From results of fitting the model to the birth population of each RC region, we examined variation across RCs in how strongly the covariates associate with births to mothers residing inside vs. outside Consensus and Potential Clusters. Study area analysis was conducted with R 2.4.0 (The R Foundation for Statistical Computing,

For all cases within each cluster, a match was done on each parent to count the number of full and half sibling cases within that cluster. Additionally, multiple births (cases from the same pregnancy) were noted within the sibling cases of each cluster. Relationships more distant than a shared parent could not be explored using our birth record data. Since our study cohort of five years of California births likely does not include all siblings of cases or even all case siblings, no statistical analysis of familial relationships was attempted.


Spatial analysis

Figure 1 indicates the level of clustering determined for each RC region. There are ten Consensus Clusters in eight RC regions and two RC regions each with one Potential Clusters. Redwood Coast, North Bay, San Gabriel/Pomona and East Los Angeles demonstrate no clustering beyond that expected by random processes in the underlying population. Lanterman, Inland and East Bay had significant MEET results, with either one or no qualifying results from any of the CDTs. The results for these last three RC regions indicate global clustering, or spatial correlation of cases, where autism cases did not occur completely randomly but in multiple small clusters; none of the clusters was large enough to be considered a significant cluster on its own. Overall, the clusters our tests identified contained 4.5 to 15.3 percent of RC region births including 9.6 to 24.4 percent of the RC’s autism cases. (Appendix Table 1 presents results of the separate spatial tests.)

Table 2 summarizes results for the eight RC regions with Consensus Clusters and two RC regions with Potential Clusters (Figure 2). Of these, the analyses identified two Consensus Clusters in each of the Golden Gate and North Los Angeles RC catchment areas; the six others had one cluster each. Golden Gate, San Diego, and Valley Mountain had non-significant global test results (alpha > 0.077), indicating the improbability of additional clusters beyond those defined.

Table 2
Consensus and Potential Clusters of increased autism cumulative incidence, by Regional Center of birth.

For Far Northern, Alta, Tri-Counties and Kern, the point-based CDT gave no qualifying clusters, so they fail our composite CDT. However, each had multiple qualifying clusters identified by areal CDT tests. All but Kern also had significant global clustering. Hence, we classified their CDT results as equivocal.

Negative results for three RC regions, two of which fell into the equivocal category, may be due to their very low birth population densities. Redwood Coast, Far Northern and Kern RCs had birth densities of 1.4, 0.9 and 2.5/sq mi, respectively during the entire 5-year study period. Kern RC’s very unusual shape, approximating a tilted hourglass, probably further reduced the power of spatial tests.

Demographic analysis

Within each cluster identified, the full sibling cases comprised less than ten percent, and there are no half-sibling cases. Of the nineteen sibling case pairs within clusters, nine were twins. It is unknown whether they were mono- or dizygotic. Although sibships of cases can occur as a result of shared genetics, shared environment, or chance, the limited number of sets of case siblings within the clusters (Table 2) demonstrates that the contribution of inherited susceptibility genes to the observed clustering is not large.

The demographic analysis of the 8-RC study area showed autism clusters to be highly associated with the education of the parent population (Table 3). For six of the ten RCs, the adjusted rate ratio for residence at the time of delivery in the geographic area of an autism cluster, comparing a non-high school-graduate with a college-graduate parent is less than one-fourth. In three of these RCs, the adjusted rate ratio of being born in the cluster area when one or both parents have some college education compared with one or both being college graduates was less than half.

Table 3
Demographic contributions to geographic clustering of autism among California births, 1996–2000, based on a multiple mixed Poisson regression.

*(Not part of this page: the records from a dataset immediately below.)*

-- ==== Sys2Proof/Machine/Bridge.lean ====
section
/-!
DEFINITION. System bridge (spec/48_system_bridge.md R260 to R263). No register is written.
-/
namespace Sys2Proof.Machine

/-- One bulk transaction, whole: a refusal raises BusError with the destination address (R58, R260). -/
def bulk (dst : Word) (r : Except State State) (s : State) : Out :=
  match r with
  | .ok s' => .next s'
  | .error s' => .next (raiseBusError dst s.insnAddr s')

/-- SYSCPY (R261). -/
def execSyscpy (rd rs rt : Reg) (s : State) : Out :=
  bulk (s.reg rd) (blockCopy s (s.reg rd) (s.reg rs) (s.reg rt).toNat) s

/-- SYSSET (R262): the fill value is the low byte of `R[s]`. -/
def execSysset (rd rs rt : Reg) (s : State) : Out :=
  bulk (s.reg rd) (blockFill s (s.reg rd) ((s.reg rs).setWidth 8) (s.reg rt).toNat) s

end Sys2Proof.Machine
end

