-- ==== Sys2Proof/Machine/Shift.lean ====
section
/-!
DEFINITION. Shifts (spec/42_shift.md R160 to R172). A count at or above a scoped width is not reduced: it shifts every
bit out.
-/
namespace Sys2Proof.Machine

/-- A byte- or half-scoped shift: `f` of the low `n` bits, `zext_N` of the result into the whole destination (R160). -/
def scopedShift (n : Nat) (f : Word → Word) (rd rs : Reg) (s : State) : Out :=
  unary (fun x => zext n (f x)) rd rs s

/-- SLL (R161): count `R[t][4:0]`. -/
def execSll (rd rs rt : Reg) (s : State) : Out := binary (fun x y => x <<< countOf y) rd rs rt s

/-- SRL (R162): count `R[t][4:0]`. -/
def execSrl (rd rs rt : Reg) (s : State) : Out := binary (fun x y => x >>> countOf y) rd rs rt s

/-- SRA (R163): count `R[t][4:0]`. -/
def execSra (rd rs rt : Reg) (s : State) : Out := binary (fun x y => x.sshiftRight (countOf y)) rd rs rt s

/-- SLLi (R164). -/
def execSlli (rd rs : Reg) (sh : Nat) (s : State) : Out := unary (fun x => x <<< sh) rd rs s

/-- SRLi (R165). -/
def execSrli (rd rs : Reg) (sh : Nat) (s : State) : Out := unary (fun x => x >>> sh) rd rs s

/-- SRAi (R166). -/
def execSrai (rd rs : Reg) (sh : Nat) (s : State) : Out := unary (fun x => x.sshiftRight sh) rd rs s

/-- SLLB (R167): shifted in 32 bits, then cut. -/
def execSllb (rd rs : Reg) (sh : Nat) (s : State) : Out := scopedShift 8 (fun x => zext 8 x <<< sh) rd rs s

/-- SRLB (R168). -/
def execSrlb (rd rs : Reg) (sh : Nat) (s : State) : Out := scopedShift 8 (fun x => zext 8 x >>> sh) rd rs s

/-- SRAB (R169): the sign bit is bit 7. -/
def execSrab (rd rs : Reg) (sh : Nat) (s : State) : Out := scopedShift 8 (fun x => (sext 8 x).sshiftRight sh) rd rs s

/-- SLLH (R170): shifted in 32 bits, then cut. -/
def execSllh (rd rs : Reg) (sh : Nat) (s : State) : Out := scopedShift 16 (fun x => zext 16 x <<< sh) rd rs s

/-- SRLH (R171). -/
def execSrlh (rd rs : Reg) (sh : Nat) (s : State) : Out := scopedShift 16 (fun x => zext 16 x >>> sh) rd rs s

/-- SRAH (R172): the sign bit is bit 15. -/
def execSrah (rd rs : Reg) (sh : Nat) (s : State) : Out :=
  scopedShift 16 (fun x => (sext 16 x).sshiftRight sh) rd rs s

end Sys2Proof.Machine
end

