-- ==== Sys2Proof/Proofs/Literal.lean ====
section
/-!
PROOF. The resolver's inline literal (spec/40_loop_and_resolver.md R101): sign extension from 31 bits, as a number and
as bits.
-/
namespace Sys2Proof.Machine

/-- Extending 31 bits copies bit 30 into bit 31 and keeps the others. -/
theorem sext_31_eq (v : Word) :
    sext 31 v = if v.getLsbD 30 then v ||| BitVec.twoPow 32 31 else v &&& ~~~BitVec.twoPow 32 31 := by
  rw [BitVec.getLsbD_eq_getElem (by decide)]
  ext i hi
  rcases Nat.lt_or_eq_of_le (Nat.le_of_lt_succ hi) with hlow | rfl
  · cases v[30] <;> simp [sext, BitVec.getElem_signExtend, BitVec.getLsbD_eq_getElem hi, hlow, hlow.ne]
  · cases h : v[30] <;> simp [sext, BitVec.getElem_signExtend, BitVec.msb_eq_getLsbD_last, h]

/-- Settles O24: with bit 31 set the resolver extends bits 30..0, which keeps their signed reading. -/
theorem inlineLiteralIsThe31BitNumber : Obligations.InlineLiteralIsThe31BitNumber := by
  intro p info hinfo
  refine ⟨sext 31 info, resolve_inline p (by rwa [BitVec.msb_eq_getLsbD_last]), ?_, sext_31_eq info⟩
  rw [sext, BitVec.toInt_signExtend_of_le (by decide), BitVec.setWidth_eq_extractLsb' (by decide)]

end Sys2Proof.Machine
end

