-- ==== Sys2Proof/Machine/Fetch.lean ====
section
/-! DEFINITION. Taking a command from the command channel (spec R55, R73) and giving response words to the host (R56).
The checks run in the order of R210, each before the payload is read. -/

namespace Sys2Proof.Machine

/-- SETSTATE and SETLEN64 may run only while FRESH = 1 (R101, R104): the check that R73 puts between the header check and
the payload. -/
def outOfSequence (k : Header) (fresh : Bool) : Bool :=
  match k with
  | .setstate => !fresh
  | .setlen64 => !fresh
  | .reset => false
  | .absorb _ => false
  | .finalize => false

/-- The engine takes a command whose header is `hdr` from the words `ws` after it. A rejected header raises
ILLEGAL_COMMAND and a late SETSTATE or SETLEN64 SEQUENCE_ERROR, each with only the header consumed (R202, R203); with the
payload incomplete the engine waits (R251); otherwise the whole command is consumed and runs as one transaction (R12). -/
def takeCommand (hdr : Word) (ws : List Word) (s : State) : Host.Outcome State Fault Refusal :=
  match decodeHeader hdr with
  | .error _ => .next ((s.consumeTo ws).enterFault .illegalCommand)
  | .ok k =>
    if outOfSequence k s.fresh then .next ((s.consumeTo ws).enterFault .sequenceError)
    else if ws.length < k.payloadWords then .next (s.holdForPayload (hdr :: ws))
    else exec (k.assemble (ws.take k.payloadWords)) (s.consumeTo (ws.drop k.payloadWords))

/-- Between responses: with no word offered the engine is idle and keeps its state (R225, R242). -/
def fetchCommand (s : State) : Host.Outcome State Fault Refusal :=
  match s.stream with
  | [] => .next s
  | hdr :: ws => takeCommand hdr ws s

/-- With the word `w` at the head of the response buffer: the host takes it when it is ready, and until then the engine
waits and takes no header (R56, R250). -/
def offerResponse (w : Word) (rest : List Word) (s : State) : Host.Outcome State Fault Refusal :=
  .next (if s.rspReady then s.deliver w rest else s)

/-- One step of a running engine: first its untaken responses, then the next command (R250). -/
def runEngine (s : State) : Host.Outcome State Fault Refusal :=
  match s.rspBuf with
  | w :: rest => offerResponse w rest s
  | [] => fetchCommand s

/-- The state with a command's words at the head of the channel and the engine ready to take them: no reset, no fault, no
command in progress, no untaken response. -/
def State.readyWith (s : State) (ws : List Word) : State :=
  { s with rst := false, fault := false, cause := .none, taken := [], rspBuf := [], cmd := ws ++ s.cmd }

end Sys2Proof.Machine
end

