-- ==== Sys2Proof/Machine/Flags.lean ====
section
/-! DEFINITION. The engine has no arithmetic flags (spec R43). Its only status bits are those of STATUS (R28), a
read-only register on the status output, and the FRESH bit that SETSTATE and SETLEN64 read (R27). -/

namespace Sys2Proof.Machine

/-- The 3-bit CAUSE code (R201). -/
def Cause.code : Cause → BitVec 3
  | .none => 0
  | .illegalCommand => 1
  | .sequenceError => 2
  | .padAssert => 3

/-- STATUS (R28): FAULT in bit 0, CAUSE in bits 3:1, FRESH mirrored in bit 4, bits 31:5 read 0 (R31). It is shown on the
status output at all times, faulted or not (R57). -/
def State.status (s : State) : Word :=
  (0 : BitVec 27) ++ BitVec.ofBool s.fresh ++ s.cause.code ++ BitVec.ofBool s.fault

end Sys2Proof.Machine
end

The rate ratios for a ten-year increment in parental ages are 1.09 for mothers and 1.05 for fathers comparing births within the clusters of high autism incidence vs. outside those areas. For twenty-year increments (i.e., comparing 40-year old with 20-year old parents), the figures are 1.20 for mothers and 1.10 for fathers.

Births to parents of Hispanic ethnicity were under-represented in each of the ten Consensus Clusters, whereas births to non-white non-Hispanic parents were more common in some RC clusters and less common in others (Appendix Table 2). Parental education was consistently higher in all clusters, and in most RCs, there was a monotonic trend by level of education.

Among individual clusters, there is some variation from the overall pattern in parental ages and race/ethnicity, but none of the effects approach the magnitude of parental education.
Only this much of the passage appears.